I have a DTD (xml-dtd) for an XML document type (my document type, nothing NHibernate-related) and I would like to store all documents of that given document type into a relational model. No, I don't want to store the XML file itself into the database as some sort of a varchar or XML field or whatnot, that defeats the purpose - I want instead to break it down into its elements and attributes and store THAT instead, as a proper relational model. And XML supports that.

I can, in visual studio 2015, create an XSD from the given DTD and then using that XSD create C# classes that reflect the given XSD (and by extension the original DTD). Documents parse and everything is OK.

Now the question is how to store those XML documents through NHibernate into an RDBMS without (lots of) hand-coding whereby all relations present as such? There has to be an easy way by using auto mapping features but there are some "limitations" of the original DTD (some IDREF stuff and such, relational stuff) that I would like to be "converted" into relations on the fly and have proper relations to other classes rather than storing "code" as value of type string.

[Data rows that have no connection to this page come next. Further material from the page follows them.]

/-- The records among some arrivals, in order. -/
def recordsOf (es : List HostEvent) : List Record :=
  es.filterMap fun e => match e with | .enqueue r => some r | .close => none

/-- The state in which a fetched instruction executes (R102, R103, R122): its words latched and CP past it. -/
def pastInstruction (s : State) (i : Instr) : State :=
  { s with
    mem := s.mem.setWord 0x0000 (s.cp + BitVec.ofNat 16 i.length)
    latches :=
      { nextWord := i.header
        mode := highByte i.header
        opcode := lowByte i.header
        arg0 := i.fields.2.2.getD 0 s.latches.arg0
        arg1 := i.fields.2.2.getD 1 s.latches.arg1 } }

/-- The six bytes at CP, as many as the longest instruction has. -/
def bytesAtCp (s : State) : List Byte := (List.range 6).map fun k => s.byte (s.cp.toNat + k)

/-- The eight forms of ADD whose second operand word is the value itself: every two-operand mode but RR (R78, R107). -/
def addForms : List (Word → Word → Instr) :=
  [.addRI, .addRA, .addAA, .addAR, .addIA, .addIR, .addII, .addAI]

/-- The eight forms of SUB whose second operand word is the value itself: every two-operand mode but RR (R78, R107). -/
def subForms : List (Word → Word → Instr) :=
  [.subRI, .subRA, .subAA, .subAR, .subIA, .subIR, .subII, .subAI]

/-- The eight forms of MUL whose second operand word is the value itself: every two-operand mode but RR (R78, R107). -/
def mulForms : List (Word → Word → Instr) :=
  [.mulRI, .mulRA, .mulAA, .mulAR, .mulIA, .mulIR, .mulII, .mulAI]

/-- The eight forms of DIV whose second operand word is the value itself: every two-operand mode but RR (R78, R107). -/
def divForms : List (Word → Word → Instr) :=
  [.divRI, .divRA, .divAA, .divAR, .divIA, .divIR, .divII, .divAI]

/-- The eight forms of AND whose second operand word is the value itself: every two-operand mode but RR (R78, R107). -/
def andForms : List (Word → Word → Instr) :=
  [.andRI, .andRA, .andAA, .andAR, .andIA, .andIR, .andII, .andAI]

/-- The eight forms of OR whose second operand word is the value itself: every two-operand mode but RR (R78, R107). -/
def orForms : List (Word → Word → Instr) :=
  [.orRI, .orRA, .orAA, .orAR, .orIA, .orIR, .orII, .orAI]

/-- The eight forms of XOR whose second operand word is the value itself: every two-operand mode but RR (R78, R107). -/
def xorForms : List (Word → Word → Instr) :=
  [.xorRI, .xorRA, .xorAA, .xorAR, .xorIA, .xorIR, .xorII, .xorAI]

/-- The eight forms of SHL whose second operand word is the value itself: every two-operand mode but RR (R78, R107). -/
def shlForms : List (Word → Word → Instr) :=
  [.shlRI, .shlRA, .shlAA, .shlAR, .shlIA, .shlIR, .shlII, .shlAI]

/-- The eight forms of SHR whose second operand word is the value itself: every two-operand mode but RR (R78, R107). -/
def shrForms : List (Word → Word → Instr) :=
  [.shrRI, .shrRA, .shrAA, .shrAR, .shrIA, .shrIR, .shrII, .shrAI]

/-- The eight forms of CMP whose second operand word is the value itself: every two-operand mode but RR (R78, R107). -/
def cmpForms : List (Word → Word → Instr) :=
  [.cmpRI, .cmpRA, .cmpAA, .cmpAR, .cmpIA, .cmpIR, .cmpII, .cmpAI]

/-- The eight forms of CNT whose second operand word is the value itself: every two-operand mode but RR (R78, R107). -/
def cntForms : List (Word → Word → Instr) :=
  [.cntRI, .cntRA, .cntAA, .cntAR, .cntIA, .cntIR, .cntII, .cntAI]

/-- The eight forms of LGE whose second operand word is the value itself: every two-operand mode but RR (R78, R107). -/
def lgeForms : List (Word → Word → Instr) :=
  [.lgeRI, .lgeRA, .lgeAA, .lgeAR, .lgeIA, .lgeIR, .lgeII, .lgeAI]

/-- The eight forms of SME whose second operand word is the value itself: every two-operand mode but RR (R78, R107). -/
def smeForms : List (Word → Word → Instr) :=
  [.smeRI, .smeRA, .smeAA, .smeAR, .smeIA, .smeIR, .smeII, .smeAI]

/-- The RR forms of the thirteen binary and comparison instructions (R78). -/
def rrForms : List (Word → Word → Instr) :=
  [.addRR, .subRR, .mulRR, .divRR, .andRR, .orRR, .xorRR, .shlRR, .shrRR, .cmpRR, .cntRR, .lgeRR, .smeRR]

/-- The other 104 forms of the thirteen binary and comparison instructions (R78). -/
def valueForms : List (Word → Word → Instr) :=
  addForms ++ subForms ++ mulForms ++ divForms ++ andForms ++ orForms ++ xorForms ++
    shlForms ++ shrForms ++ cmpForms ++ cntForms ++ lgeForms ++ smeForms

/-- The nine forms of INC, DEC and NOT (R78). -/
def unaryForms : List (Word → Instr) :=
  [.incI, .incR, .incA, .decI, .decR, .decA, .notI, .notR, .notA]

end Sys2Proof.Claims

open Sys2Proof Sys2Proof.Machine Sys2Proof.Claims

/-- For every instruction and any bytes after it, decoding the bytes of its encoding answers exactly that instruction
and leaves exactly the bytes after it. -/
def Obligations.EncodeThenDecodeReturnsInstruction : Prop :=
  ∀ (i : Instr) (rest : List Byte), decode (encodeBytes i ++ rest) = .ok (i, rest)

/-- Whenever the decoder answers an instruction and a rest, the bytes it read are exactly the encoding of that
instruction followed by that rest: no bit of an encoding is ignored. -/
def Obligations.DecodedBytesAreTheEncoding : Prop :=
  ∀ (bytes rest : List Byte) (i : Instr), decode bytes = .ok (i, rest) → bytes = encodeBytes i ++ rest

/-- The words 0201 0008 0001, 090A 0008, 0110 0008 000A, 040D 000C 000A, 0814 2006 and 0015 of the spec's examples
decode to ADD in mode RI, NOT in mode R, CMP in mode RR, MOV in mode AA, CALL in mode I and RET. -/
def Obligations.SpecWordsDecode : Prop :=
  decodeTableWord 48 0x000100080201 = some (.addRI 0x0008 0x0001) ∧
  decodeTableWord 32 0x0008090A = some (.notR 0x0008) ∧
  decodeTableWord 48 0x000A00080110 = some (.cmpRR 0x0008 0x000A) ∧
  decodeTableWord 48 0x000A000C040D = some (.movAA 0x000C 0x000A) ∧
  decodeTableWord 32 0x20060814 = some (.callI 0x2006) ∧
  decodeTableWord 16 0x0015 = some .ret

/-- Every instruction's encoding has 2 + 2 * operand_count(mode) bytes, which is 2, 4 or 6; and whatever the low byte
and the rest are, bytes that decode consume exactly the length that the header's high byte alone gives (R74). A
header whose high byte names no mode has no operand count: that decode refuses it as unassignedMode, whatever
follows, is the spec's own decision D15 (R80, log 19), no part of R74. -/
def Obligations.LengthFollowsFromTheModeByte : Prop :=
  (∀ i : Instr, (encodeBytes i).length = 2 + 2 * i.fields.2.1.operandCount ∧
    ((encodeBytes i).length = 2 ∨ (encodeBytes i).length = 4 ∨ (encodeBytes i).length = 6)) ∧
  (∀ (hi lo : Byte) (rest after : List Byte) (i : Instr) (m : Mode), Mode.ofByte hi = some m →
    decode (hi :: lo :: rest) = .ok (i, after) → rest.length = 2 * m.operandCount + after.length) ∧
  (∀ hi : Byte, Mode.ofByte hi = none → ∀ (lo : Byte) (rest : List Byte),
    decode (hi :: lo :: rest) = .error (.unassignedMode (joinBytes hi lo)))

/-- A header whose high byte is above 0x0C is refused as an unassigned mode; else one whose low byte is 0x00 or above
0x18 as an unassigned opcode; else one whose mode is not admitted for its opcode as an unadmitted pair; and every
admitted header decodes to an instruction with that header. The refusals are the spec's decisions D14 to D16 (log
19). -/
def Obligations.HeadersOutsideTheAdmittedPairsAreRefused : Prop :=
  ∀ header a b : Word,
    (0x0C < highByte header → decodeFields header a b = .error (.unassignedMode header)) ∧
    (highByte header ≤ 0x0C → (lowByte header = 0x00 ∨ 0x18 < lowByte header) →
      decodeFields header a b = .error (.unassignedOpcode header)) ∧
    (highByte header ≤ 0x0C → lowByte header ≠ 0x00 → lowByte header ≤ 0x18 →
      highByte header ∉ admittedModes (lowByte header) →
      decodeFields header a b = .error (.unadmittedPair header)) ∧
    (highByte header ∈ admittedModes (lowByte header) →
      ∃ i, decodeFields header a b = .ok i ∧ i.header = header)

/-- A word read at a goes on with the word whose value is M[a] * 256 + M[a+1] and hands on nothing else; at 0xFFFF it is
the out-of-range error, and memory is unchanged. -/
def Obligations.WordReadIsBigEndian : Prop :=
  ∀ (a : Word) (s : State) (k : Word → Out),
    (a.toNat + 1 > 0xFFFF →
      withWord a s k = .fault (.fatalError (.outOfRange a) { s with running := false, status := .fatal (.outOfRange a) })) ∧
    (a.toNat + 1 ≤ 0xFFFF →
      ∃ w : Word, w.toNat = (s.byte a.toNat).toNat * 256 + (s.byte (a.toNat + 1)).toNat ∧ withWord a s k = k w)

/-- A word write at a below 0xFFFF puts the high byte at a and the low byte at a+1, leaves every other byte and
everything else of the state as it was; at 0xFFFF it is the out-of-range error and nothing is written. -/
def Obligations.WordWriteStoresTwoBytes : Prop :=
  ∀ (a v : Word) (s : State),
    (a.toNat + 1 > 0xFFFF →
      storeWord a v s =
        .fault (.fatalError (.outOfRange a) { s with running := false, status := .fatal (.outOfRange a) })) ∧
    (a.toNat + 1 ≤ 0xFFFF →
      ∃ t, storeWord a v s = .next t ∧ (t.byte a.toNat).toNat = v.toNat / 256 ∧
        (t.byte (a.toNat + 1)).toNat = v.toNat % 256 ∧ keepsBytesBut (bytesOf a) s t ∧ keepsOutside s t ∧
        t.running = s.running)

/-- After a word v is written at a and then a word w at a+1, M[a] is the high byte of v, M[a+1] and M[a+2] are the bytes
of w, the word at a+1 is w, and every other byte is as before. This holds at odd addresses as at even ones: that no
access needs alignment and a word at an odd address is the bytes there and above is the spec's own decision D35 (log
30). -/
def Obligations.OverlappingWordWrites : Prop :=
  ∀ (a v w : Word) (s : State), a.toNat + 2 ≤ 0xFFFF →
    let t := (s.putWord a v).putWord (a + 1) w
    t.byte a.toNat = highByte v ∧ t.byte (a.toNat + 1) = highByte w ∧ t.byte (a.toNat + 2) = lowByte w ∧
      t.word a = joinBytes (highByte v) (highByte w) ∧ t.word (a + 1) = w ∧
      keepsBytesBut [a.toNat, a.toNat + 1, a.toNat + 2] s t

/-- Two memories in canonical form whose bytes agree at every address from 0 to 0xFFFF are equal: the list of cells and
the palette hold nothing but the 65 536 bytes of the spec. The canonical form is the model's choice (log 6). -/
def Obligations.EqualBytesAreEqualMemories : Prop :=
  ∀ m n : Memory, m.wf → n.wf → (∀ a, a < 0x10000 → m.byteAt a = n.byteAt a) → m = n

/-- With a0 not 0xFFFF (and in mode RR the second address not 0xFFFF) ADD answers the state with the sum of the two
inputs modulo 65536 at a0, ZF = 1 exactly when that is 0, and CF = 1 exactly when the true sum is above 0xFFFF; the
second input is the word at args[1] in mode RR and args[1] itself in RI RA AA AR IA IR II AI. The order of the three
stores is the spec's decision D17 (log 20), the destination D8 (log 13). -/
def Obligations.AddStoresSumAndFlags : Prop :=
  ∀ (a b : Word) (s : State), a ≠ 0xFFFF →
    let result := fun v2 : Word =>
      let v1 := s.word a
      Host.Outcome.next (withResult s a (v1 + v2) (bit (v1 + v2 = 0)) (bit (0xFFFF < v1.toNat + v2.toNat)))
    (b ≠ 0xFFFF → exec (.addRR a b) s = result (s.word b)) ∧
    ∀ form ∈ addForms, exec (form a b) s = result b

So basically, I need an NHibernate && XML && DTD && XSD guru at the same time to shed some light on how this can easily be achieved. I was 100% certain that this kind of thing was "normal" with hibernate and nhibernate for the past 10-15 years at least (and I never tried, seems to be the first time I need to store XML documents in the database broken down to their constituent bits rather than as a whole).

In case such a thing is not possible, then is there even such a thing as "XML document driver" for NHibernate so that it doesn't have to go into a RDBMS but remain as XML document on the file system?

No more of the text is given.